All right, let me be
perfectly upfront. And let me sum up
this post in about three points from the get-go.
1) There is absolutely no
justification for buying this DLC.
It’ll only last you a couple of hours -- maybe a little more, depending
on how well you handle the final skirmish -- and you can get the full
experience just by watching a playthrough on YouTube. At a full $15, you could download any one of
several complete titles that’ll last you much longer.
2) This DLC is pretty much still an extension of the main game --
warts and all -- so those expecting a gameplay overhaul would be better off
playing a different game. That said, Left Behind doesn’t enhance our
understanding and appreciation of TLoU;
in fact, it makes the main game retroactively worse. And that’s because…

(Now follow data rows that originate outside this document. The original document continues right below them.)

-- ==== Sys2Proof/Machine/Ops.lean ====
section
/-! DEFINITION. Named operations over the state that every chapter uses: reading and writing object values in their
three layers (R18), free values, counters of the dictionary, event records (R534), counting in the Bandstand (R525),
the alert line (R573), and the messages that leave a port. -/

namespace Sys2Proof.Machine

/-! ## Object values -/

/-- A sorted association list with one key set. -/
def assocSet {α : Type} : List (Nat × α) → Nat → α → List (Nat × α)
  | [], k, v => [(k, v)]
  | (j, w) :: l, k, v =>
    if k < j then (k, v) :: (j, w) :: l
    else if k = j then (k, v) :: l
    else (j, w) :: assocSet l k v

/-- The value of a key in an association list. -/
def assocGet {α : Type} : List (Nat × α) → Nat → Option α
  | [], _ => none
  | (j, w) :: l, k => if k = j then some w else assocGet l k

/-- An association list with one key removed. -/
def assocDel {α : Type} (l : List (Nat × α)) (k : Nat) : List (Nat × α) := l.filter (fun p => p.1 != k)

/-- Number of the instance of an object for a carrier: 0100h apart (R9). -/
def on (c : Carrier) (o : Nat) : Nat := o + 256 * c.toNat

/-- Numeric value in force of a key: the live layer, else the user image, else the factory default (R18). -/
def State.numAt (s : State) (k : Nat) : Int :=
  match assocGet s.live.nums k with
  | some v => v
  | none =>
    match assocGet s.user.nums k with
    | some v => v
    | none => factoryNum k

/-- Octets in force of a key (R18). -/
def State.octsAt (s : State) (k : Nat) : List Byte :=
  match assocGet s.live.octs k with
  | some v => v
  | none =>
    match assocGet s.user.octs k with
    | some v => v
    | none => factoryOcts k

/-- Integer value in force of an object's member. -/
def State.i (s : State) (o : Nat) (m : Nat := 0) : Int := s.numAt (okey o m)

/-- Value in force of an object's member that is never negative. -/
def State.u (s : State) (o : Nat) (m : Nat := 0) : Nat := (s.i o m).toNat

/-- Octets in force of an object's member. -/
def State.o (s : State) (o : Nat) (m : Nat := 0) : List Byte := s.octsAt (okey o m)

/-- The live value of an object's member set. -/
def State.put (s : State) (o m : Nat) (v : Int) : State :=
  { s with live := { s.live with nums := assocSet s.live.nums (okey o m) v } }

/-- The live octets of an object's member set. -/
def State.putO (s : State) (o m : Nat) (v : List Byte) : State :=
  { s with live := { s.live with octs := assocSet s.live.octs (okey o m) v } }

/-- The next free value, cut to a number of bits, and the state with the free-value counter advanced (log entry 1). -/
def State.fresh (s : State) (w : Nat) : Nat × State :=
  ((Config.freeValue s.free).toNat % 2 ^ w, { s with free := s.free + 1 })

/-- A counter object raised by `n`. The spec does not say what a counter of `w` bits holds past its largest value:
from there on it holds a free value (log entry 4). -/
def State.addTo (s : State) (w o m n : Nat) : State :=
  if s.u o m + n < 2 ^ w then s.put o m (s.u o m + n : Nat)
  else (s.fresh w).2.put o m ((s.fresh w).1 : Nat)

/-- What a column of `w` bits shows of a count: past its largest value, a free value (log entry 4). -/
def shownCount (w n : Nat) : Nat := if n < 2 ^ w then n else (Config.countPast n).toNat % 2 ^ w

/-- A U32 counter object raised by one. -/
def State.bump (s : State) (o : Nat) (m : Nat := 0) : State := s.addTo 32 o m 1

/-- A U64 counter object raised by `n`. -/
def State.add64 (s : State) (o m n : Nat) : State := s.addTo 64 o m n

/-- A number in `lo .. lo + n - 1` that a test shows unused, starting the search at a free value: the spec says only
that the engine chooses one (log entry 5). No table it is used for holds more than 1,024 numbers, so the search is as
long. -/
def State.freshNum (s : State) (lo n : Nat) (used : Nat → Bool) : Option Nat × State :=
  let r := s.fresh 32
  let start := r.1 % (if n = 0 then 1 else n)
  let cand := fun i => lo + (start + i) % n
  (((List.range (min n 1025)).find? (fun i => !used (cand i))).map cand, r.2)

/-! ## Output -/

/-- Something that leaves the engine, newest first. -/
def State.emit (s : State) (o : Output) : State := { s with out := o :: s.out }

/-! ## Bandstand (R525, R528) -/

/-- What an occurrence carries for the filters of R524; `none` where it carries no value (R525). Role is a code of
R503, master a Source code of R40, class a class of R524, address a space of R527 with an address in it. -/
structure Attr where
  carrier : Option Carrier := none
  role    : Option Nat := none
  master  : Option Nat := none
  cls     : Option Nat := none
  addr    : Option (Nat × Nat) := none
  deriving DecidableEq, Repr

/-- A mask field admits an attribute: with a value, by its bit; without one, only while the mask is all ones (R525). -/
def maskAdmits (mask width shift : Nat) : Option Nat → Bool
  | none => mask == 2 ^ width - 1
  | some v => bit mask (v + shift)

/-- The Carrier field of R524 admits an occurrence. -/
def carrierAdmits (f : Nat) (c : Option Carrier) : Bool :=
  f == 0 || (match c with
    | some x => f == x.inst
    | none => false)

/-- The range a select word names admits an address (R527). -/
def rangeAdmits (ranges : List (Nat × Nat × Nat × Nat)) (r : Nat) (a : Option (Nat × Nat)) : Bool :=
  r == 0 || (match a, ranges.find? (fun x => x.1 == r) with
    | some (sp, x), some (_, sp', lo, hi) => sp' != 0 && sp == sp' && decide (lo ≤ x) && decide (x ≤ hi)
    | _, _ => false)

/-- A select word admits an occurrence of an event (R524, R525). -/
def selectAdmits (ranges : List (Nat × Nat × Nat × Nat)) (w ev : Nat) (a : Attr) : Bool :=
  bits w 63 48 == ev && ev != 0 &&
  maskAdmits (bits w 47 42) 6 1 a.role &&
  maskAdmits (bits w 41 36) 6 0 a.master &&
  maskAdmits (bits w 35 31) 5 0 a.cls &&
  carrierAdmits (bits w 30 29) a.carrier &&
  rangeAdmits ranges (bits w 23 16) a.addr

/-- A count raised by some units: it wraps at 2⁴⁸ to the remainder, and the wrap sets Overflow (R523). -/
def Ctr.add (c : Ctr) (n : Nat) : Ctr :=
  { c with count := (c.count + n) % 2 ^ 48, overflow := c.overflow || decide (2 ^ 48 ≤ c.count + n) }

/-- The counters with an occurrence counted, and how many of them wrapped. -/
def countAll (ranges : List (Nat × Nat × Nat × Nat)) (ev n : Nat) (a : Attr) : List Ctr → List Ctr × Nat
  | [] => ([], 0)
  | c :: l =>
    let r := countAll ranges ev n a l
    if selectAdmits ranges c.select ev a then
      (c.add n :: r.1, r.2 + (if 2 ^ 48 ≤ c.count + n then 1 else 0))
    else (c :: r.1, r.2)

/-- `n` units of an event occur (R525). Each wrap of a counter is an occurrence of F081h in turn (R528). -/
def State.occurN (s : State) (ev n : Nat) (a : Attr) : State :=
  let r := countAll s.diag.ranges ev n a s.diag.ctrs
  let r' := if r.2 = 0 then r.1 else (countAll s.diag.ranges 0xF081 r.2 {} r.1).1
  { s with diag := { s.diag with ctrs := r' } }

/-- One unit of an event occurs. -/
def State.occur (s : State) (ev : Nat) (a : Attr := {}) : State := s.occurN ev 1 a

/-- Class of a client's occurrence (R525): 0 committed, 1 crop, by `ClientClass` at the instant. -/
def State.clsOf (s : State) (client : Nat) : Nat := s.u Obj.clientClass client

/-! ## Messages that leave over AOP (R499, R500, R516) -/

/-- The 20-octet header of R499 in front of a body: type, OpCount, Session, Sequence, Status. -/
def aopMsg (type ops session sequence status : Nat) (body : List Byte) : List Byte :=
  be 1 1 ++ be 1 type ++ be 2 (20 + body.length) ++ be 2 0xFFFF ++ be 2 ops ++ be 4 session ++ be 4 sequence ++
    be 2 status ++ be 2 0 ++ body

/-- A 16-octet operation header of R500, the value after it padded to a multiple of 4. -/
def opMsg (op form obj mem status offset : Nat) (target value : List Byte) : List Byte :=
  be 1 op ++ be 1 form ++ be 2 obj ++ be 1 mem ++ be 1 0 ++ be 2 status ++ be 2 value.length ++ be 2 0 ++
    be 4 offset ++ target ++ value ++ List.replicate (padding value.length) 0

/-- A message sent to whoever sent a request (R496: responses return by the transport and to the source). -/
def State.sendTo (s : State) (w : Requester) (m : List Byte) : State := s.emit (.aop w.transport w.source w.port m)

/-- Octets of an event record (R534). -/
def EventRec.bytes (r : EventRec) : List Byte :=
  be 2 r.code ++ be 1 r.carrier ++ be 1 r.flags ++ be 4 r.seq ++ be 8 r.sfn ++ be 2 r.tick ++ be 2 r.data.length ++
    fit 44 r.data

/-- A notification of a subscription (R516): Type 04h, its own Sequence, one operation header with the object, the
subscription number as Offset, the value, and the SFN of the boundary. Dropped and counted where its transport is
full. -/
def State.notify (s : State) (b : Sub) (value : List Byte) : State :=
  match s.aop.sessions.find? (fun x => x.id == b.session) with
  | none => s
  | some x =>
    let mark := fun (s : State) (v : List Byte) => { s with aop := { s.aop with subs := s.aop.subs.map (fun y =>
      if y.num = b.num then { y with seq := y.seq + 1, sent := s.clk.sfn, last := v } else y) } }
    if s.aop.full.contains x.transport.val then
      let s := mark (s.bump Obj.notifyDropCount) b.last
      { s with aop := { s.aop with dropped := some b.num } }
    else
      let m := aopMsg 4 1 b.session b.seq 0 (opMsg 1 0 b.obj b.mem 0 b.num [] (value ++ be 8 s.clk.sfn))
      let s := s.emit (.aop x.transport x.source x.port m)
      mark (s.occur 0x1083 { cls := some 2 }) value

/-! ## Event log (R534, R535, R573) -/

/-- The record enters the ring of 256 and counts as waiting (R535). -/
def Diag.push (d : Diag) (r : EventRec) : Diag :=
  { d with
    ring := (r :: d.ring).take 256
    ringNext := (d.ringNext + 1) % 256
    nextSeq := d.nextSeq + 1
    waiting := d.waiting ++ [r] }

/-- ALERTN is pulled low by a record whose subsystem nibble has its bit set in `AlertMask` (R573). -/
def State.alert (s : State) (r : EventRec) : State :=
  if bit (s.u Obj.alertMask) (r.code / 4096) then
    { s with diag := { s.diag with alerting := some r.seq } }.put Obj.alertState 0 1
  else s

/-- The event-stream subscriptions that take a record: mode 2, mask bit of its subsystem (R515). -/
def State.streams (s : State) (code : Nat) : List Sub :=
  s.aop.subs.filter (fun b => b.mode == 2 && bit b.obj (code / 4096))

/-- The record of an event as it stands now (R534). -/
def State.record (s : State) (code carrier : Nat) (data : List Byte) (restarted : Bool) : EventRec :=
  { code := code, carrier := carrier
    flags := b2n (s.i Obj.timeQuality != 1) + 2 * b2n restarted
    seq := s.diag.nextSeq, sfn := s.clk.sfn, tick := s.clk.tick, data := data.take 44 }

/-- An event is logged: ring, count in the Bandstand, alert, event streams. -/
def State.logRec (s : State) (r : EventRec) (c : Option Carrier) : State :=
  let s := { s with diag := s.diag.push r }
  let s := s.occur r.code { carrier := c }
  let s := s.alert r
  (s.streams r.code).foldl (fun s b => s.notify b r.bytes) s

/-- A device-wide event is logged. -/
def State.log (s : State) (code : Nat) (data : List Byte := []) : State :=
  s.logRec (s.record code 0 data false) none

/-- An event of a carrier is logged. -/
def State.logC (s : State) (c : Carrier) (code : Nat) (data : List Byte := []) : State :=
  s.logRec (s.record code c.inst data false) (some c)

/-- An event that is logged after a restart for something before it (R534 flag bit 1). -/
def State.logAfter (s : State) (code : Nat) (data : List Byte := []) : State :=
  s.logRec (s.record code 0 data true) none

/-- An event that is logged at most once in `sf` superframes under a key of its own. -/
def State.logLimited (s : State) (key sf code carrier : Nat) (data : List Byte) : State :=
  let due := match assocGet s.diag.limiter key with
    | some t => decide (t + sf ≤ s.clk.sfn)
    | none => true
  if due then
    let s := { s with diag := { s.diag with limiter := assocSet s.diag.limiter key s.clk.sfn } }
    let c := if carrier = 1 then some Carrier.a else if carrier = 2 then some Carrier.b else none
    s.logRec (s.record code carrier data false) c
  else s

/-- Superframes in one second (R32). -/
abbrev sfPerSecond : Nat := 10000

/-- An event logged at most once per second, keyed by its code and an item. -/
def State.logSecond (s : State) (code item carrier : Nat) (data : List Byte) : State :=
  s.logLimited (code * 65536 + item) sfPerSecond code carrier data

/-! Added-data items (R534): a number in 1, 2, 4 or 8 octets, a signed number, a binary32. The width of an item that
is no object's value is the model's (log entry 7). -/

/-- A one-octet item. -/
def d8 (n : Nat) : List Byte := be 1 n
/-- A two-octet item. -/
def d16 (n : Nat) : List Byte := be 2 n
/-- A four-octet item. -/
def d32 (n : Nat) : List Byte := be 4 n
/-- An eight-octet item. -/
def d64 (n : Nat) : List Byte := be 8 n
/-- A signed two-octet item. -/
def i16 (n : Int) : List Byte := be 2 (twos 16 n)
/-- A signed four-octet item. -/
def i32 (n : Int) : List Byte := be 4 (twos 32 n)
/-- A signed eight-octet item. -/
def i64 (n : Int) : List Byte := be 8 (twos 64 n)
/-- Watts as a binary32 item, from microwatts. -/
def dW (uw : Int) : List Byte := be 4 (f32OfRat uw 1000000)

/-! ## Time -/

/-- Local time since the epoch in units of 0.01 ps: 10¹⁰ of them to a superframe, 9,765,625 to a tick (R32, R34). -/
def State.now (s : State) : Nat := s.clk.sfn * 10000000000 + s.clk.tick * 9765625

/-- Milliseconds in superframes. -/
def sfOfMs (ms : Nat) : Nat := ms * 10

end Sys2Proof.Machine
end

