/-- The superframe a target names, and the status that refuses it, if one does, in the order of R15 (R34, R41, R42,
R45); 0801h still names the superframe, since a conflict there comes first. -/
def State.resolve (s : State) (t : Target) (k : Kind) (cnt : SCount) (c : Option Carrier) : Nat × Nat :=
  let tick :=
    if t.symbols then (match c with
      | some x => t.offset * 1024 / s.symbolsPerSf x
      | none => 0)
    else t.offset
  let okOffset :=
    if t.symbols then (match c with
      | some x => decide (t.offset < s.symbolsPerSf x)
      | none => false) && k == .scheduledWrite
    else decide (t.offset < 1024) && (k.hasTicks || t.offset == 0)
  let n := if t.relative then s.firstSfn cnt tick + t.sfn else t.sfn
  let lead := match c with
    | some x => s.u (on x Obj.coordLeadMin)
    | none => 8
  if k.coordinated && t.relative && t.sfn == 0 then (0x0303, 0)
  else if !okOffset || decide (s.clk.sfn + horizon < n) then (0x0301, 0)
  else if !t.relative && decide (s.instantOf cnt n tick < s.now + armTime) then (0x0501, 0)
  else if k.coordinated && decide (n < s.clk.sfn + lead) then (0x0501, 0)
  else if !t.relative && s.u Obj.timeQuality == 0 then (0x0801, n)
  else (0, n)

/-! ## Exclusions (R31, R51, R53) -/

/-- Two SFNs differ by less than a window (R53). -/
def within (w a b : Nat) : Bool := decide (a < b + w) && decide (b < a + w)

/-- An image activation that touches a carrier's converters or DSP coefficients: code 5 on that carrier (R556). -/
def Entry.touches (e : Entry) (c : Option Carrier) : Bool :=
  decide (e.kind = .imageActivation) && e.mem == 5 && decide (e.carrier = c)

/-- Same kind in one SF (R31, and R228 for client map changes, R52 and R530 for scheduled writes). -/
def State.sameKindClash (s : State) (e x : Entry) : Bool :=
  e.sfn == x.sfn && decide (e.kind = x.kind) &&
  (match e.kind with
   | .snapshot => s.tickOf e == s.tickOf x
   | .modeChange => decide (e.carrier = x.carrier) && decide (e.count = x.count)
   | .plannedSwitch => false
   | .imageActivation => true
   | .loadingChange => decide (e.carrier = x.carrier) && decide (e.count = x.count)
   | .mapChange => decide (e.carrier = x.carrier) && decide (e.count = x.count)
   | .contextSwitch => decide (e.carrier = x.carrier) && decide (e.count = x.count) && e.key == x.key
   | .keyRoll => decide (e.carrier = x.carrier) && decide (e.count = x.count) && e.key == x.key
   | .sliceSwap => decide (e.carrier = x.carrier) && e.key % 256 == x.key % 256
   | .calWindow => false
   | .scheduledWrite => e.obj == x.obj && e.mem == x.mem
   | .injectTrigger => true
   | .domainWake => false)

/-- `AvenueMode` in force is twin or spare (R29). -/
def State.pairedMode (s : State) : Bool := s.u Obj.avenueMode != 0

/-- A loading change that sheds or restores clients, which brings a client map change with it (R586); `data` begins
with rate, generation, plots and the two masks. -/
def Entry.implies (e : Entry) : Bool := decide (e.kind = .loadingChange) && (nth e.data 3 0 != 0 || nth e.data 4 0 != 0)

/-- Pairs of R53, and the per-carrier activations of R30 (A × F), taken in one order; key 64 is the fill context, which is
no client's (R257). The map change that a loading change brings is one of its kind (R31). -/
def State.pairClash (s : State) (e x : Entry) : Bool :=
  match e.kind, x.kind with
  | .sliceSwap, .loadingChange => decide (e.carrier = x.carrier) && decide (e.count = x.count) && e.sfn == x.sfn
  | .sliceSwap, .imageActivation => x.touches e.carrier && within 1 e.sfn x.sfn
  | .sliceSwap, .sliceSwap =>
    s.pairedMode && decide (e.carrier ≠ x.carrier) &&
      within 10000000000 (s.instantOf e.count e.sfn 0) (s.instantOf x.count x.sfn 0)
  | .imageActivation, .loadingChange => decide (e.carrier ≠ none) && decide (e.carrier = x.carrier) && e.sfn == x.sfn
  | .imageActivation, .imageActivation =>
    e.mem == 5 && x.mem == 5 && decide (e.carrier ≠ x.carrier) && within 16 e.sfn x.sfn
  | .imageActivation, .keyRoll => e.mem == 2 && within 16 e.sfn x.sfn
  | .keyRoll, .keyRoll =>
    s.u Obj.avenueMode == 1 && decide (e.carrier ≠ x.carrier) && decide (e.dir = x.dir) && e.key == x.key &&
      decide (e.key < 64) && within 16 e.sfn x.sfn
  | .loadingChange, .mapChange =>
    e.implies && decide (e.carrier = x.carrier) && decide (e.count = x.count) && e.sfn == x.sfn
  | .modeChange, .plannedSwitch => e.sfn == x.sfn
  | .modeChange, .imageActivation => e.sfn == x.sfn
  | _, _ => false

/-- A slice swap that stands gives way to a loading change (R30, R156). -/
def Entry.yieldsTo (x e : Entry) : Bool := decide (x.kind = .sliceSwap) && decide (e.kind = .loadingChange)

/-- An entry may not enter beside one that stands. -/
def State.clash (s : State) (e x : Entry) : Bool :=
  (e.write != x.write || e.write == 0) && !x.yieldsTo e &&
    (s.sameKindClash e x || s.pairClash e x || s.pairClash x e)

/-- The entries of a count at an SFN. -/
def State.entriesAt (s : State) (k : SCount) (n : Nat) : List Entry :=
  s.clk.entries.filter (fun x => decide (x.count = k) && x.sfn == n)

/-- Entries that one about to enter takes: two where it brings a client map change. -/
def Entry.width (e : Entry) : Nat := if e.implies then 2 else 1

/-- Entries that one in the table holds: a proposal keeps room for the map change that its agreement enters. -/
def Entry.room (e : Entry) : Nat := if e.implies && decide (e.st = .proposed) then 2 else 1

/-- Entries held by some of the table's. -/
def roomOf (l : List Entry) : Nat := sumNat (l.map Entry.room)

/-- An entry fits the table where it stands: no clash, at most 64 entries of its count in the SF (R51), at most 8
contexts of a direction rolling (R31). -/
def State.fits (s : State) (e : Entry) : Bool :=
  s.clk.entries.all (fun x => !s.clash e x) &&
  decide (roomOf (s.entriesAt e.count e.sfn) + e.width ≤ 64) &&
  (if e.kind = .keyRoll then
    decide (((s.entriesAt e.count e.sfn).filter
      (fun x => decide (x.kind = .keyRoll) && decide (x.carrier = e.carrier))).length < 8)
   else true)

/-! ## The table (R38, R39) -/

/-- Free entries (`EntriesFree`). -/
def State.entriesFree (s : State) : Nat := 1024 - s.clk.entries.length

/-- The table has no room for an entry (R38). -/
def State.tableFull (s : State) (e : Entry) : Bool := decide (1024 < roomOf s.clk.entries + e.width)

/-- The table has no room for a request's entry: none at all, or none of the 768 that AOP may hold (R38). -/
def State.hostFull (s : State) (e : Entry) : Bool :=
  s.tableFull e || decide (768 < roomOf (s.clk.entries.filter (fun x => x.write != 0)) + e.width)

/-- The table replaced. -/
def State.setEntries (s : State) (l : List Entry) : State := { s with clk := { s.clk with entries := l } }

/-- An entry with a number enters the table last; the number is one that is free (log entry 5). -/
def State.addEntry (s : State) (e : Entry) : Nat × State :=
  let r := s.freshNum 0 1024 (fun n => s.clk.entries.any (fun x => x.num == n))
  let n := r.1.getD 0
  (n, r.2.setEntries (s.clk.entries ++ [{ e with num := n }]))

/-- An entry leaves the table (R39). -/
def State.freeEntry (s : State) (e : Entry) : State := s.setEntries (s.clk.entries.filter (fun x => x.num != e.num))

/-- An entry of the table changed. -/
def State.setEntry (s : State) (n : Nat) (f : Entry → Entry) : State :=
  s.setEntries (s.clk.entries.map (fun x => if x.num = n then f x else x))

/-- The Sundial's record of an entry: its 24 octets, then the added data (R64). -/
def State.logEntry (s : State) (code : Nat) (e : Entry) (data : List Byte) : State :=
  s.logRec (s.record code (carrierCode e.carrier) (e.octets ++ data) false) e.carrier

/-- What an occurrence of an entry carries: its role and master (R528). -/
def Entry.attr (e : Entry) : Attr := { carrier := e.carrier, role := e.role, master := some e.src }

/-- An engine-generated event is dropped (R57); reason 0 moves exhausted, 1 beyond horizon, 2 table full, 3 retention
lost. -/
def State.dropEvent (s : State) (e : Entry) (reason : Nat) : State :=
  (s.bump Obj.droppedCount).logEntry 0xE006 e (d8 reason)

/-- An entry is cancelled: freed, and logged with its contents (R39, R47; E003h for every cancelled entry, log
entry 81). -/
def State.cancelEntry (s : State) (e : Entry) : State := (s.freeEntry e).logEntry 0xE003 e []

/-- A coordinated entry is missed (R56) and freed; reason 0 line down, 1 reset, 2 retention lost, 3 time stepped. -/
def State.missEntry (s : State) (e : Entry) (reason : Nat) : State :=
  ((s.freeEntry e).bump Obj.missedCount).logEntry 0xE002 e (d8 reason)

/-- How far the search of R54 for a superframe that fits can have to look: each of the 1,024 entries excludes at most
33 superframes. -/
abbrev searchSpan : Nat := 40000

/-- An engine-generated event enters the table, moving to the first later SF that fits (R54), or is dropped (R57).
Answers the entry number it took. -/
def State.arm (s : State) (e : Entry) : Option Nat × State :=
  if s.tableFull e then (none, s.dropEvent e 2)
  else
    match firstFrom e.sfn searchSpan (fun n => s.fits { e with sfn := n, orig := n }) with
    | none => (none, s.dropEvent e 1)
    | some n =>
      if n = e.sfn then
        let r := s.addEntry e
        (some r.1, r.2)
      else if 63 ≤ e.moves then (none, s.dropEvent e 0)
      else if s.clk.sfn + horizon < n then (none, s.dropEvent e 1)
      else
        let e' := { e with sfn := n, orig := n, moves := e.moves + 1 }
        let r := s.addEntry e'
        let s := r.2.bump Obj.movedCount
        let s := s.occur 0xE081 e'.attr
        (some r.1, s.logEntry 0xE005 { e' with num := r.1 } (d64 e.sfn ++ d64 n))

/-- An engine-generated entry that stands moves to the first later SF that fits, or is dropped (R54, R57). -/
def State.moveLater (s : State) (x : Entry) : State :=
  let s := s.freeEntry x
  match firstFrom (x.sfn + 1) searchSpan (fun n => s.fits { x with sfn := n, orig := n }) with
  | none => s.dropEvent x 1
  | some n =>
    if 63 ≤ x.moves then s.dropEvent x 0
    else if s.clk.sfn + horizon < n then s.dropEvent x 1
    else
      let x' := { x with sfn := n, orig := n, moves := x.moves + 1 }
      let s := ((s.setEntries (s.clk.entries ++ [x'])).bump Obj.movedCount).occur 0xE081 x'.attr
      s.logEntry 0xE005 x' (d64 x.sfn ++ d64 n)

/-- The slice swaps that a loading change meets in its SF move on (R30, R156). -/
def State.yieldSwaps (s : State) (e : Entry) : State :=
  (s.clk.entries.filter (fun x => x.yieldsTo e && decide (x.carrier = e.carrier) && decide (x.count = e.count) &&
    x.sfn == e.sfn)).foldl (fun s x => s.moveLater x) s

/-- A request's entry enters the table, or the status that refuses it (R38, R54). -/
def State.schedule (s : State) (e : Entry) : Nat × Nat × State :=
  if !s.fits e then (0x0502, 0, s)
  else if s.hostFull e then (0x0801, 0, s)
  else
    let r := s.addEntry e
    (0, r.1, r.2)

/-- A new write number, which groups the entries of one write (R513). -/
def State.newWrite (s : State) : Nat × State :=
  (s.clk.nextWrite, { s with clk := { s.clk with nextWrite := s.clk.nextWrite + 1 } })

/-! ## Coordination (R44 to R47, R207, R585) -/

/-- The framing of one carrier. -/
def State.fr (s : State) (c : Carrier) : FrameSt := s.frame.get c

/-- The framing of one carrier changed. -/
def State.setFr (s : State) (c : Carrier) (f : FrameSt → FrameSt) : State := { s with frame := s.frame.upd c f }

/-- The line on a carrier is locked in both directions and the MOC runs (R44). -/
def State.lineUp (s : State) (c : Carrier) : Bool :=
  s.u (on c Obj.frameLock) == 1 && s.u (on c Obj.remoteDefect) == 0

/-- The first local frame whose boundary lies at least 5 µs ahead (R585). -/
def State.nextCoreSfn (s : State) : Nat := s.firstSfn .loc 0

3) While I wouldn’t say this DLC is 100% successful in what it’s
trying to do, it gets much closer to telling the kind of story Naughty Dog
probably intended. Or to put it
differently, this DLC is what TLoU should
have been from start to finish.
I’m not even
joking. I was sitting there watching my
bro play through it, and I was just shaking my damn head and thinking to
myself, “Why wasn’t this in the main game?”
It should have been. It really should have been in the main game --
because the fact that it isn’t only highlights the problems with DLC practices
at large.
I wouldn’t say Left Behind is an integral part of the
story (what happens in it is pretty much just one foregone conclusion after
another), but for what it’s trying to accomplish and what it says about its
characters/world, I’m just baffled as to why this section had to get cut
out. You could make the argument that it
wasn’t done yet and the devs had deadlines to stick to, but they should have
found a way to work this stuff in. It’s
as if they cut key scenes out of a Shakespeare play and expected theater-goers
to come back in eight months to fill in the plot holes their absence left.
They can’t even pretend
like they didn’t plan to leave out this chunk of the story (giving the title Left Behind a whole new meaning). Ellie mentions the main chunk of this DLC --
sneaking through a mall with her friend Riley, goofing off, attracting zombies,
and Riley biting it -- in a passing conversation. Why wasn’t it in the main game, given that
they slid it into a slot in TLoU’s chronology
anyway? Why would they keep a
potentially-interesting event, and a much-needed change of pace, out of gamers’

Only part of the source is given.